- Genre: Thriller
- Created by: Daisy Haggard
- Written by: Daisy Haggard
- Directed by: Daisy Haggard; Jamie Donoughue;
- Starring: Bella Ramsey; Daisy Haggard;
- Country of origin: United Kingdom
- Original language: English

Production
- Executive producers: Daisy Haggard; Jamie Donoughue; Harry Williams; Jack Williams; Sarah Hammond; Alex Mercer; Daisy Mount;
- Producer: Kenny Tanner
- Cinematography: Si Bell
- Production companies: All3Media; Two Brothers Pictures;

Original release
- Network: Channel 4 (UK); Starz (U.S.);

= Maya (2026 TV series) =

Upcoming British television series

Maya is an upcoming thriller television series on Channel 4 and Starz starring Bella Ramsey and Daisy Haggard. The six-part series is written by Haggard, who is co-directing with Jamie Donoughue.

== Premise ==
Maya (Bella Ramsey), a teenage girl, and her mother Anna (Daisy Haggard) are placed in a witness protection programme after fleeing their lives in London to escape a life-threatening danger. Leaving behind Anna’s parents, Nancy (Harriet Walter) and George (Tom Courtenay), the mother-daughter duo are relocated to a remote Scottish village under new identities, attempting to start again.

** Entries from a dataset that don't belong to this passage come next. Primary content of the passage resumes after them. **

-- ==== Sys2Proof/Decode.lean ====
section
/-!
DEFINITION. The decoder and the encoder (spec/30_encoding.md R64 to R66, R70, R71). Decoding is a total function of
`W0` (R66); the operand words ride along. The serialised form is R70's: `W0, W1, W2, W3`, each little-endian.
-/

namespace Sys2Proof

/-- Why a descriptor is rejected: one name for each way R65 gives, and one for a byte string too short to be one. -/
inductive DecodeReject where
  /-- Some bit of `W0[31:9]` is set. -/
  | reservedBits
  /-- `W0[8]` is set with an opcode other than `SETUP_KEY`'s. -/
  | modeBit
  /-- `W0[7:0]` is `0x00` or `0x0C .. 0xFF`. -/
  | opcode
  /-- Fewer than the sixteen bytes of R70. -/
  | truncated
  deriving DecidableEq, Repr

/-- The `OPCODE` field `W0[7:0]` (R61). -/
def Descriptor.opcode (d : Descriptor) : Byte := d.w0.extractLsb' 0 8

/-- The `MODE` field `W0[8]` (R61). -/
def Descriptor.modeBit (d : Descriptor) : BitVec 1 := d.w0.extractLsb' 8 1

/-- The reserved field `W0[31:9]` (R61). -/
def Descriptor.reserved (d : Descriptor) : BitVec 23 := d.w0.extractLsb' 9 23

/-- The `MODE` bit as a mode: 0 is Encrypt, 1 is Decrypt (R61). -/
def modeOfBit (b : BitVec 1) : Mode := if b = 1#1 then .decrypt else .encrypt

/-- The mode as the `MODE` bit (R61). -/
def bitOfMode : Mode → BitVec 1
  | .encrypt => 0#1
  | .decrypt => 1#1

/-- The command of the row of R64 whose opcode is in `0x02 .. 0x0B`; any other opcode is unassigned (R65). -/
def commandOfOpcode (op : Byte) (src dst len : Word) : Except DecodeReject Instr :=
  if op = 0x02#8 then .ok (.setupNonce src len)
  else if op = 0x03#8 then .ok (.processAad src len)
  else if op = 0x04#8 then .ok (.process src dst len)
  else if op = 0x05#8 then .ok (.finalize dst)
  else if op = 0x06#8 then .ok .reset
  else if op = 0x07#8 then .ok .erase
  else if op = 0x08#8 then .ok .getKeySize
  else if op = 0x09#8 then .ok .getNonceSize
  else if op = 0x0A#8 then .ok .getWordSize
  else if op = 0x0B#8 then .ok .getMacSize
  else .error .opcode

/-- `decode` of R66, its cases in its order. -/
def decodeDescriptor (d : Descriptor) : Except DecodeReject Instr :=
  if d.reserved ≠ 0#23 then .error .reservedBits
  else if d.opcode = 0x01#8 then .ok (.setupKey (modeOfBit d.modeBit) d.w1 d.w3)
  else if d.modeBit = 1#1 then .error .modeBit
  else commandOfOpcode d.opcode d.w1 d.w2 d.w3

/-- Four bytes in address order as a little-endian word (R43, R70). -/
def wordOfBytes (b0 b1 b2 b3 : Byte) : Word := b3 ++ b2 ++ b1 ++ b0

/-- A word as its four bytes in address order (R43, R70). -/
def bytesOfWord (w : Word) : List Byte :=
  [w.extractLsb' 0 8, w.extractLsb' 8 8, w.extractLsb' 16 8, w.extractLsb' 24 8]

/-- The descriptor a byte string begins with, in the serialised form of R70, and the bytes after it. -/
def descriptorOfBytes : List Byte → Option (Descriptor × List Byte)
  | a0 :: a1 :: a2 :: a3 :: b0 :: b1 :: b2 :: b3 :: c0 :: c1 :: c2 :: c3 :: d0 :: d1 :: d2 :: d3 :: rest =>
    some (⟨wordOfBytes a0 a1 a2 a3, wordOfBytes b0 b1 b2 b3, wordOfBytes c0 c1 c2 c3, wordOfBytes d0 d1 d2 d3⟩, rest)
  | _ => none

/-- A descriptor in the serialised form of R70. -/
def bytesOfDescriptor (d : Descriptor) : List Byte :=
  bytesOfWord d.w0 ++ bytesOfWord d.w1 ++ bytesOfWord d.w2 ++ bytesOfWord d.w3

/-- Decoding of any byte string: the command its first sixteen bytes are, with the bytes after them, or the name of
the reason it is none. -/
def decode (bs : List Byte) : Except DecodeReject (Instr × List Byte) :=
  match descriptorOfBytes bs with
  | none => .error .truncated
  | some (d, rest) =>
    match decodeDescriptor d with
    | .error e => .error e
    | .ok i => .ok (i, rest)

/-- The `W0` of a command other than `SETUP_KEY`: its opcode, every other bit zero (R64). -/
def w0OfOpcode (op : Byte) : Word := op.setWidth 32

/-- The `W0` of `SETUP_KEY`: `0x00000001` for Encrypt, `0x00000101` for Decrypt (R64). -/
def w0OfSetupKey (m : Mode) : Word := (0#23 ++ bitOfMode m) ++ 0x01#8

/-- The descriptor of a command (R64, R71); an operand word the command does not use is assembled as 0 (R71). -/
def encode : Instr → Descriptor
  | .setupKey m src kbits => ⟨w0OfSetupKey m, src, 0, kbits⟩
  | .setupNonce src nbits => ⟨w0OfOpcode 0x02, src, 0, nbits⟩
  | .processAad src len => ⟨w0OfOpcode 0x03, src, 0, len⟩
  | .process src dst len => ⟨w0OfOpcode 0x04, src, dst, len⟩
  | .finalize dst => ⟨w0OfOpcode 0x05, 0, dst, 0⟩
  | .reset => ⟨w0OfOpcode 0x06, 0, 0, 0⟩
  | .erase => ⟨w0OfOpcode 0x07, 0, 0, 0⟩
  | .getKeySize => ⟨w0OfOpcode 0x08, 0, 0, 0⟩
  | .getNonceSize => ⟨w0OfOpcode 0x09, 0, 0, 0⟩
  | .getWordSize => ⟨w0OfOpcode 0x0A, 0, 0, 0⟩
  | .getMacSize => ⟨w0OfOpcode 0x0B, 0, 0, 0⟩

/-- The descriptor a pseudo-instruction expands to (R72). A byte count whose bits do not fit a word is taken modulo
2^32 (log entry 8). -/
def expandPseudo : Pseudo → Descriptor
  | .setupNonce src => encode (.setupNonce src 128)
  | .setupKeyBytes m src bytes => encode (.setupKey m src (8 * bytes))
  | .processInPlace addr len => encode (.process addr addr len)
  | .word d => d

/-- The command in the serialised form of R70. -/
def encodeBytes (i : Instr) : List Byte := bytesOfDescriptor (encode i)

/-- The sixteen bytes of a descriptor whose bits are `w`, numbered as spec/opcode_table.json numbers them (bit 0 the
least significant bit of `W0`, each later word's bits counting on); the bits above `nbits` are 0. -/
def tableBytes (nbits w : Nat) : List Byte :=
  (List.range 16).map fun k => BitVec.ofNat 8 ((w % 2 ^ nbits) >>> (8 * k))

/-- The descriptor of an opcode-table word. -/
def tableDescriptor (nbits w : Nat) : Descriptor :=
  match descriptorOfBytes (tableBytes nbits w) with
  | some (d, _) => d
  | none => ⟨0, 0, 0, 0⟩

/-- The command the decoder reads from an opcode-table word, `none` where it refuses. -/
def decodeTableWord (nbits w : Nat) : Option Instr :=
  match decode (tableBytes nbits w) with
  | .ok (i, _) => some i
  | .error _ => none

end Sys2Proof
end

They are aided in their adjustment by Senior Detective Constable Debs (Josie Walker) and witness protection officers Tony (Stuart Bowman) and Karen (Kiran Sonia Sawar). But their efforts to rebuild are haunted by the emotional trauma of their past and the relentless pursuit of two hitmen, Benji (Ben Chaplin) and Ted (Raphel Famotibe). As the danger escalates, it becomes clear that a calculating figure from their past, the seemingly charming Bobby (Tobias Menzies), remains a looming and very present threat.

== Cast ==
- Bella Ramsey as Maya
- Daisy Haggard as Anna
- Harriet Walter as Nancy
- Tom Courtenay as George
- Josie Walker as Debs
- Stuart Bowman as Tony
- Kiran Sonia Sawar as Karen
- Ben Chaplin as Benji
- Raphel Famotibe as Ted
- Tobias Menzies as Bobby
- Jessica Cameron as Baby Maya

== Production ==

=== Development ===
Channel 4 announced that it had commissioned Maya in February 2025. The series is produced by Two Brothers Pictures. The project marks Haggard's directorial debut. Kenny Tanner is the scripted producer. Haggard and British director Jamie Donoughue serve as executive producers alongside Harry and Jack Williams, Sarah Hammond, Alex Mercer, and Daisy Mount for Two Brothers Pictures.

Ollie Madden, director of Film4 and Channel 4 Drama, have said that “Daisy’s pilot script for Maya had us laughing with its British take on parenting and the oddities of witness protection schemes - whilst being gripping in its no-holds barred storytelling. We are fans of both Daisy and the team at Two Brothers and can’t wait to see this series come to life.”

On 1 July 2026, Starz boarded the series as a co-production partner.

=== Casting ===
Haggard immediately pictured Bella Ramsey in the lead role when she conceived of the series, writing the part with Ramsey in mind. Ramsey and Haggard previously portrayed daughter-mother roles in the Netflix animated series Hilda.

In September 2025, the ensemble cast members were announced: Harriet Walter, Tom Courtenay, Josie Walker, Stuart Bowman, Ben Chaplin, Raphel Famotibe, Serena Manteghi, Tobias Menzies, Archie Backhouse, Paul Blair, Sonny Poon Tip, Finlay Shack, Max Fincham, Ash Hunter, Harry Hadden-Paton, Tori Allen-Martin, and Isabele Derosa.

=== Filming ===
Production took place in Scotland. A shop in Dalmuir closed for filming on September 8, 2025. The film crew also shot various scenes on Gourock Ferry Terminal, in Giffnock and Newton Mearns, and in the streets of Glasgow and Dennistoun. Filming wrapped in the first week of December 2025.

== Release ==
The six-episode series is expected to premiere on Channel 4 in 2026.

== Reception ==
The Standard and the Irish Independent named Maya as one of 2026's most anticipated TV shows. The Independent listed Maya as one of the "20 TV shows that everybody will be talking about" in 2026. italktelly called Maya one of the shows "to look forward to on television in 2026." The Guardian also listed Maya as "must see TV" in 2026. Deadline said it is the "buzziest show" at the 2026 London TV Screenings and "Haggard and Ramsey will make this one worth watching".